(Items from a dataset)
%%
/-! ### Receive windows, notices and answers -/

/-- Windows, parcels and notices. An open waits for the boundary and a closing window opens again; a close makes an OPEN window CLOSING and undoes
an open that waits; a DATA parcel takes its slot and is answered ACK, or is answered CLOSED, and one of a carried seat's history is kept for the serving unit; a SIGR is held with its hand; a commit
notice makes a complete slot ready; an abort notice drops the hand's SIGRs and parts; and an answer completes a SEND or takes its parcels off
(R29, R37, R275, R324 to R326, R328, R330, R433, R440, R466, R624). -/
def Obligations.WindowResults : Prop :=
  ∀ s : State,
    (∀ f w i, f < s.nFaces → w < 256 → i = ix 256 f w →
      (s.winState f w = 0 → s.ticking = true → ∃ t, exec (.windowOpen f w) s = .next t ∧ t.winState f w = 1 ∧
        t.win f w = { s.win f w with openReq := true, live := true } ∧ s.Frame t [(R.SYN_WIN_STATE.STATE, i)] [f]) ∧
      (s.winState f w = 3 → ∃ t, exec (.windowOpen f w) s = .next t ∧ t.winState f w = 2 ∧ s.Frame t [(R.SYN_WIN_STATE.STATE, i)] []) ∧
      (s.winState f w = 1 → ∃ t, exec (.windowClose f w) s = .next t ∧ t.winState f w = 0 ∧
        t.win f w = { s.win f w with openReq := false, live := false } ∧ s.Frame t [(R.SYN_WIN_STATE.STATE, i)] [f]) ∧
      (s.winState f w = 2 → s.ticking = true → ∃ t, exec (.windowClose f w) s = .next t ∧ t.winState f w = 3 ∧
        s.Frame t [(R.SYN_WIN_STATE.STATE, i)] [])) ∧
    (∀ port p k, Lands s p k → ∃ u t, exec (.dataParcel port p) s = .next t ∧ Answered u port p 0 t ∧ CountsParcel s port u ∧
      mget {} (u.win p.face p.win).slots k = { mget {} (s.win p.face p.win).slots k with
        st := .staged, hand := p.hand, bytes := (mget {} (s.win p.face p.win).slots k).bytes + p.lines * 128, number := p.slot
        parcels := (mget {} (s.win p.face p.win).slots k).parcels ++ [⟨p.offset, p.lines, p.seq, port, crc32c (wordBytes p.data)⟩] }) ∧
    (∀ port p i, p.dst = s.devAddr → p.epoch = s.rd R.KEY_SESSION.EPOCH 0 → p.face < s.nFaces → p.win < 256 → s.winState p.face p.win ≠ 2 →
      NoneLost s .arrival → ¬ (p.face = 0 ∧ p.win = 255 ∧ 2 ≤ s.rd R.SRV_MODE.MODE 0) → i = ix 256 p.face p.win → ∃ u t, exec (.dataParcel port p) s = .next t ∧ Answered u port p 1 t ∧ CountsParcel s port u ∧
        u.rd R.SYN_WIN_STAT.CLOSED i = min (s.rd R.SYN_WIN_STAT.CLOSED i + 1) (2 ^ R.SYN_WIN_STAT.CLOSED.wd - 1) ∧
        s.Frame u [(R.LNK_PARCEL_STAT.PARCELS, port), (R.SYN_WIN_STAT.CLOSED, i)] []) ∧
    (∀ port p, p.dst = s.devAddr → p.epoch = s.rd R.KEY_SESSION.EPOCH 0 → p.face = 0 → p.win = 255 → 2 ≤ s.rd R.SRV_MODE.MODE 0 → p.sealOk = true →
      NoneLost s .arrival → ∃ u t, exec (.dataParcel port p) s = .next t ∧ Answered u port p 0 t ∧ CountsParcel s port u ∧
        mget [] u.histIn p.src = (mget [] s.histIn p.src).take (p.offset / 8) ++ p.data ∧
        s.Frame { u with histIn := s.histIn } [(R.LNK_PARCEL_STAT.PARCELS, port)] []) ∧
    (∀ port p, p.dst = s.devAddr → p.epoch = s.rd R.KEY_SESSION.EPOCH 0 → s.aborts.contains (p.src, p.hand) = false →
      s.commits.contains (p.src, p.hand) = false → p.face < s.nFaces → p.sealOk = true →
      ∃ u t, exec (.sigrParcel port p) s = .next t ∧ Answered u port p 0 t ∧ CountsParcel s port u ∧
        u.sigrs = s.sigrs ++ [⟨p.src, p.hand, p.face, p.ctr, p.amount, false⟩] ∧
        s.Frame { u with sigrs := s.sigrs } [(R.LNK_PARCEL_STAT.PARCELS, port)] []) ∧
    (∀ port src hand wins, NoneLost s .commit → ∃ t, exec (.commit port s.devAddr src hand wins true) s = .next t ∧
      t.partials = s.partials ++ [(src, hand, wins)] ∧ { t with partials := s.partials } = s) ∧
    (∀ port src hand e k n, Completes s src hand e k n → ∃ t, exec (.commit port s.devAddr src hand [e] false) s = .next t ∧
      t.commits = s.commits ++ [(src, hand)] ∧
      t.sigrs = s.sigrs.map (fun g => if g.src = src ∧ g.hand = hand then { g with committed := true } else g) ∧
      mget {} (t.win e.face e.win).slots k =
        { mget {} (s.win e.face e.win).slots k with st := .ready, number := n, stampLo := e.stampLo, stampHi := e.stampHi }) ∧
    (∀ port src hand, NoneLost s .abort → s.commits.contains (src, hand) = false → s.aborts.contains (src, hand) = false →
      ∃ t, exec (.abort port s.devAddr src hand) s = .next t ∧ t.aborts = s.aborts ++ [(src, hand)] ∧
        t.sigrs = s.sigrs.filter (fun g => !decide (g.src = src ∧ g.hand = hand)) ∧
        t.partials = s.partials.filter (fun e => !decide (e.1 = src ∧ e.2.1 = hand))) ∧
    (∀ port src seq count f x q, OneSend s f x q src → 0 < seqOverlap q.seq0 q.sendParcels seq count →
      (seqOverlap q.seq0 q.sendParcels seq count < q.left → ∃ t, exec (.answer port s.devAddr src 0 seq count) s = .next t ∧
        (t.face f).started = [{ q with left := q.left - seqOverlap q.seq0 q.sendParcels seq count }]) ∧
      (q.left ≤ seqOverlap q.seq0 q.sendParcels seq count → ∃ t, exec (.answer port s.devAddr src 0 seq count) s = .next t ∧
        (t.face f).started = [] ∧ (t.face f).sb = x.sb.filter (fun e => decide (e.op ≠ q.id))))

/-! ### Weight images -/

/-- Weight images. An image that passes its checks opens, and while a build runs the request is refused with code 15; a section that arrives whole
with its digest is stored and staged, the manifest is taken, and the last one makes the image STAGED; one with another digest refuses the image
with code 9; DISCARD frees the staging region, or waits for a restore; load parcels of the open image are stored, and those of another image or
with a failed seal dropped and counted; a put begins, is refused, and stores what was read. A build of nothing ends at once, and one of a weight
set gives its map entry the copy's place and the image's version; a cut request is held for its boundary; the background reader leaves an array
whole, orders a re-dress for its margin, finds a live copy's array LOST or takes a ready copy's READY away; a tally that is not complete is kept,
and one of two that differ expels the replica whose own digest is not the expected one; a snapshot reports the one layer of a device; and RESTORE
begins, is refused, and ends with the fine blocks in HBM (R337 to R343, R347, R349 to R351, R353, R361 to R364, R431, R604). -/
def Obligations.ImageResults : Prop :=
  ∀ s : State,
    (∀ o l, l = laySections s.devAddr o.base o.secs → s.rd R.PLT_BUILD_CTL.BUSY 0 = 0 → s.rd R.PLT_LIFECYCLE.STATE 0 ≠ 3 →
      MayOpen s o l.2 → s.rd R.PLT_WIMG_CTL.LOADER 0 = 0 → (∃ e ∈ l.1, e.mine = true) →
      ∃ t, exec (.wimgOpen o) s = .next t ∧ ImageState s 1 t ∧ t.discardWaits = false ∧
        t.img = some { version := o.fld 8 4, model := o.fld 16 8, own := true, base := o.base, room := o.room, secs := l.1
                       devs := (manifestOf o.manifest).map Prod.fst }) ∧
    (∀ o e, s.rd R.PLT_BUILD_CTL.BUSY 0 = 1 → e = { det := .imageRefused, unit := unitId 18 0 0 0 0, d0 := 15#64, d1 := 0#64 } → Recordable s e →
      ∃ t, exec (.wimgOpen o) s = .next t ∧ t.rd R.PLT_WIMG_STATE.REFUSE 0 = 15 ∧ t.img = s.img ∧ Recorded s e t) ∧
    ((∀ j ∈ s.writes, j.kind ≠ 3) → ∃ t, exec .wimgDiscard s = .next t ∧ t.img = none ∧ ImageState s 0 t) ∧
    ((∃ j ∈ s.writes, j.kind = 3) → ∃ t, exec .wimgDiscard s = .next t ∧ t.discardWaits = true ∧ { t with discardWaits := s.discardWaits } = s) ∧
    (∀ x i e words ws data, Arrives s x i e words ws → digestWords ((wordBytes ws).take e.ent.len) = e.ent.digest →
      ∃ t, exec (.sectionStaged i words data) s = .next t ∧ t.img = some (withStaged x i (secHolds e.ent.typ ws data)) ∧
        (x.own = true → HbmHolds t e.addr words) ∧
        (∀ devs n, e.ent.typ = 0 → data = .manifest devs n → t.manifest = manifestOf ws ∧ t.seatMax = n) ∧
        ((∀ k y, k ≠ i → x.secs[k]? = some y → y.mine = true → y.staged = true) → t.rd R.PLT_WIMG_STATE.STATE 0 = 2) ∧
        ((∃ k y, k ≠ i ∧ x.secs[k]? = some y ∧ y.mine = true ∧ y.staged = false) →
          t.rd R.PLT_WIMG_STATE.STATE 0 = s.rd R.PLT_WIMG_STATE.STATE 0)) ∧
    (∀ x i e words ws data, Arrives s x i e words ws → digestWords ((wordBytes ws).take e.ent.len) ≠ e.ent.digest →
      ∃ t, exec (.sectionStaged i words data) s = .next t ∧ t.img = none ∧ t.rd R.PLT_WIMG_STATE.STATE 0 = 3 ∧
        t.rd R.PLT_WIMG_STATE.REFUSE 0 = 9 ∧ t.rd R.PLT_WIMG_STATE.DETAIL 0 = min i (2 ^ 20 - 1)) ∧
    (∀ port p open_, p.dst = s.devAddr →
      (p.sealOk = false → ∃ t, exec (.loadParcel port p open_) s = .next t ∧
        t.rd R.LNK_PARCEL_STAT.SEAL_FAIL port = min (s.rd R.LNK_PARCEL_STAT.SEAL_FAIL port + 1) (2 ^ R.LNK_PARCEL_STAT.SEAL_FAIL.wd - 1) ∧
        s.Frame t [(R.LNK_PARCEL_STAT.PARCELS, port), (R.LNK_PARCEL_STAT.SEAL_FAIL, port)] []) ∧
      ∀ x, s.img = some x → p.sealOk = true →
        (x.model ≠ p.model ∨ x.version ≠ p.amount → ∃ t, exec (.loadParcel port p open_) s = .next t ∧
          t.rd R.PLT_WIMG_STATE.DROPPED 0 = min (s.rd R.PLT_WIMG_STATE.DROPPED 0 + 1) (2 ^ R.PLT_WIMG_STATE.DROPPED.wd - 1) ∧
          s.Frame t [(R.LNK_PARCEL_STAT.PARCELS, port), (R.PLT_WIMG_STATE.DROPPED, 0)] []) ∧
        ∀ e, x.model = p.model → x.version = p.amount → x.secs[p.offset]? = some e → e.mine = true → e.staged = false →
          Storable s (e.addr + p.slot) p.data.length → ∃ t, exec (.loadParcel port p open_) s = .next t ∧
            HbmHolds t (e.addr + p.slot) p.data ∧
            t.img = some { x with secs := x.secs.modify p.offset (fun y => { y with got := y.got ++ [p.slot] }) }) ∧
    (∀ d n, MayPut s d n → ∃ t, exec .put s = .next t ∧ t.put = some (d, n) ∧ t.rd R.PLT_PUT_CTL.BUSY 0 = 1 ∧
      s.Frame { t with put := s.put } [(R.PLT_PUT_CTL.BUSY, 0)] []) ∧
    (s.rd R.PLT_PUT_CTL.LEN 0 % 128 ≠ 0 ∨ s.rd R.PLT_PUT_CTL.LEN 0 = 0 → ∃ t, exec .put s = .next t ∧ t.rd R.PLT_PUT_CTL.REFUSE 0 = 1 ∧
      t.rd R.PLT_PUT_CTL.REASON 0 = 1 ∧ t.put = s.put ∧ t.out = s.out ++ [.msix 1 5]) ∧
    (∀ d n words, s.put = some (d, n) → n % 128 = 0 → words.length = n / 8 → Storable s d words.length → ∃ t, exec (.putDone words) s = .next t ∧
      t.put = none ∧ t.rd R.PLT_PUT_CTL.BUSY 0 = 0 ∧ t.rd R.PLT_PUT_CTL.DONE 0 = 1 ∧ t.out = s.out ++ [.msix 1 5] ∧ HbmHolds t d words) ∧
    (∀ x group, MayBuild s x → group = (if s.rd R.PLT_BUILD_CTL.ALL 0 = 1 then none else some (s.rd R.PLT_BUILD_CTL.GROUP 0)) →
      (∀ g < s.nFaces, x.fineOf g = ([], [])) →
      (s.buildSets x group = [] → (∀ j ∈ s.writes, j.started = true ∧ j.host = false) → s.acts = [] →
        ∃ t, exec .build s = .next t ∧ t.rd R.PLT_BUILD_CTL.BUSY 0 = 0 ∧ t.out = s.out ++ [.msix 1 1] ∧ t.writes = s.writes) ∧
      ∀ f i m c, c = s.rd R.PLT_BUILD_CTL.COPY 0 → s.buildSets x group = [(f, i, m)] → s.buildCheck x c [(f, i, m)] = none →
        s.targetLive f c m = false →
        ∃ t, exec .build s = .next t ∧ t.rd (verFld c) (ix 4096 f m.w) = x.version % 2 ^ (verFld c).wd ∧
          t.rd R.ARF_WSMAP_LO.VALID (ix 4096 f m.w) = 1 ∧
          t.rd (if c = 0 then R.ARF_WSMAP_HI.A_BLOCK else R.ARF_WSMAP_HI.B_BLOCK) (ix 4096 f m.w) = (m.at_ c).1 ∧
          t.rd (if c = 0 then R.ARF_WSMAP_HI.A_SLOT else R.ARF_WSMAP_HI.B_SLOT) (ix 4096 f m.w) = (m.at_ c).2) ∧
    (∃ t, exec .cutReq s = .next t ∧ t.rd R.PLT_CUT_CTL.REQ 0 = 1 ∧ s.Frame t [(R.PLT_CUT_CTL.REQ, 0)] []) ∧
    (∀ f b a cells drift slot w c idx d n, Serves s f b a slot w c idx → d = (drifted s f b a cells).cellDigest f b a w idx →
      n = (drift.filter (fun v => decide (100 * s.rd R.PLT_DIGEST_CFG.REDRESS 0 < v))).length → s.ticking = true →
      ∃ t, exec (.backgroundRead f b a cells drift) s = .next t ∧ (t.arr f b a).current = d ∧
        t.rd R.BLK_WEAR.MARGIN (ixA f b a) = min 65535 n ∧
        (d = (s.arr f b a).expected → n = 0 → t.acts = s.acts) ∧
        (d = (s.arr f b a).expected → n ≠ 0 → s.writes = [] → t.acts = s.acts ++ [.redress f b a]) ∧
        (d ≠ (s.arr f b a).expected → s.wsLive f w = c → t.acts = s.acts ++ [.lost f b a]) ∧
        (d ≠ (s.arr f b a).expected → s.wsLive f w ≠ c → c < 2 → t.copyIsReady f w c = false ∧ t.acts = s.acts)) ∧
    (∀ port src k r other q layer hand version digest expected, TwoPeers s k src r other q →
      ((∀ u ∈ s.tallies, u.layer ≠ layer) → ∃ t, exec (.tally port s.devAddr src layer hand version digest expected) s = .next t ∧
        t.tallies = s.tallies ++ [⟨src, layer, hand, version, digest, expected⟩] ∧ { t with tallies := s.tallies } = s) ∧
      (∀ good e, s.tallies = [⟨other, layer, hand, version, good, good⟩] → good ≠ [] → expected = good → digest ≠ good →
        e = { det := .tallyExpel, unit := unitId 21 0 0 0 0 + src, d0 := BitVec.ofNat 64 r, d1 := BitVec.ofNat 64 layer } → Recordable s e →
        NotOwn s r → ∃ t, exec (.tally port s.devAddr src layer hand version digest expected) s = .next t ∧ t.tallies = [] ∧ t.repState r = 5 ∧
          t.rd R.PLT_TALLY_STAT.EXPELLED 0 = min (s.rd R.PLT_TALLY_STAT.EXPELLED 0 + 1) (2 ^ R.PLT_TALLY_STAT.EXPELLED.wd - 1) ∧ Recorded s e t)) ∧
    (s.hand.running = false → s.rd R.PLT_DIGEST_CFG.INTERVAL 0 ≠ 0 → s.rd R.SYN_HAND_NUM.HAND 0 ≠ 0 →
      s.rd R.SYN_HAND_NUM.HAND 0 % s.rd R.PLT_DIGEST_CFG.INTERVAL 0 = 0 →
      ((∀ l < 256, s.layerDigest l = none) → ∃ t, exec .tallySnapshot s = .next t ∧ t.digestBad = false ∧ { t with digestBad := s.digestBad } = s) ∧
      ∀ l d v port m, l < 256 → s.layerDigest l = some (d, v) → (∀ k < 256, k ≠ l → s.layerDigest k = none) → s.img = none →
        s.isManager = false → m = .tally l (s.rd R.SYN_HAND_NUM.HAND 0) v d → RoutedNow s s.manager port →
        ∃ t, exec .tallySnapshot s = .next t ∧ t.digestBad = false ∧ t.out = s.out ++ [.ctl port s.manager s.devAddr m] ∧
          t.rd R.PLT_TALLY_STAT.TALLIES 0 = min (s.rd R.PLT_TALLY_STAT.TALLIES 0 + 1) (2 ^ R.PLT_TALLY_STAT.TALLIES.wd - 1)) ∧
    (∀ x, s.img = some x → s.rd R.PLT_WIMG_STATE.STATE 0 = 2 →
      (∀ f < s.nFaces, ∀ w < 4096, s.wsValid f w = true → s.copyVer f w (s.wsLive f w) = x.version) → s.rd R.PLT_BUILD_CTL.BUSY 0 = 0 →
        s.rd R.PLT_BOOT_CTL.BUSY 0 = 0 → ∃ t, exec .restore s = .next t ∧ t.rd R.PLT_BOOT_CTL.BUSY 0 = 1 ∧ s.Frame t [(R.PLT_BOOT_CTL.BUSY, 0)] []) ∧
    (s.rd R.PLT_WIMG_STATE.STATE 0 ≠ 2 → ∃ t, exec .restore s = .next t ∧ t.rd R.PLT_BOOT_CTL.REFUSE 0 = 1 ∧ t.rd R.PLT_BOOT_CTL.REASON 0 = 1 ∧
      s.Frame t [(R.PLT_BOOT_CTL.REFUSE, 0), (R.PLT_BOOT_CTL.REASON, 0)] []) ∧
    (s.rd R.PLT_BOOT_CTL.BUSY 0 = 1 → ∃ t, exec .restoreDone s = .next t ∧ t.rd R.PLT_BOOT_CTL.BUSY 0 = 0 ∧ t.rd R.PLT_BOOT_CTL.DONE 0 = 1 ∧
      ∀ x f b, f < s.nFaces → s.img = some x → s.rd R.PLT_WIMG_STATE.STATE 0 = 2 → x.fineOf f = ([b], []) → b.resident = false →
        (∀ g < s.nFaces, (g ≠ f → x.fineOf g = ([], [])) ∧ (s.face g).fineLines = [] ∧
          ∀ w < 4096, s.built g w (s.wsLive g w) = true → s.copyVer g w (s.wsLive g w) ≠ x.version) →
        Storable s b.addr b.words.length → HbmHolds t b.addr b.words)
%%
Print only these lines, please. They run from the start of the entries above to the line containing "CLOSING and undoes", both ends included, and must match exactly.

/-! ### Receive windows, notices and answers -/

/-- Windows, parcels and notices. An open waits for the boundary and a closing window opens again; a close makes an OPEN window CLOSING and undoes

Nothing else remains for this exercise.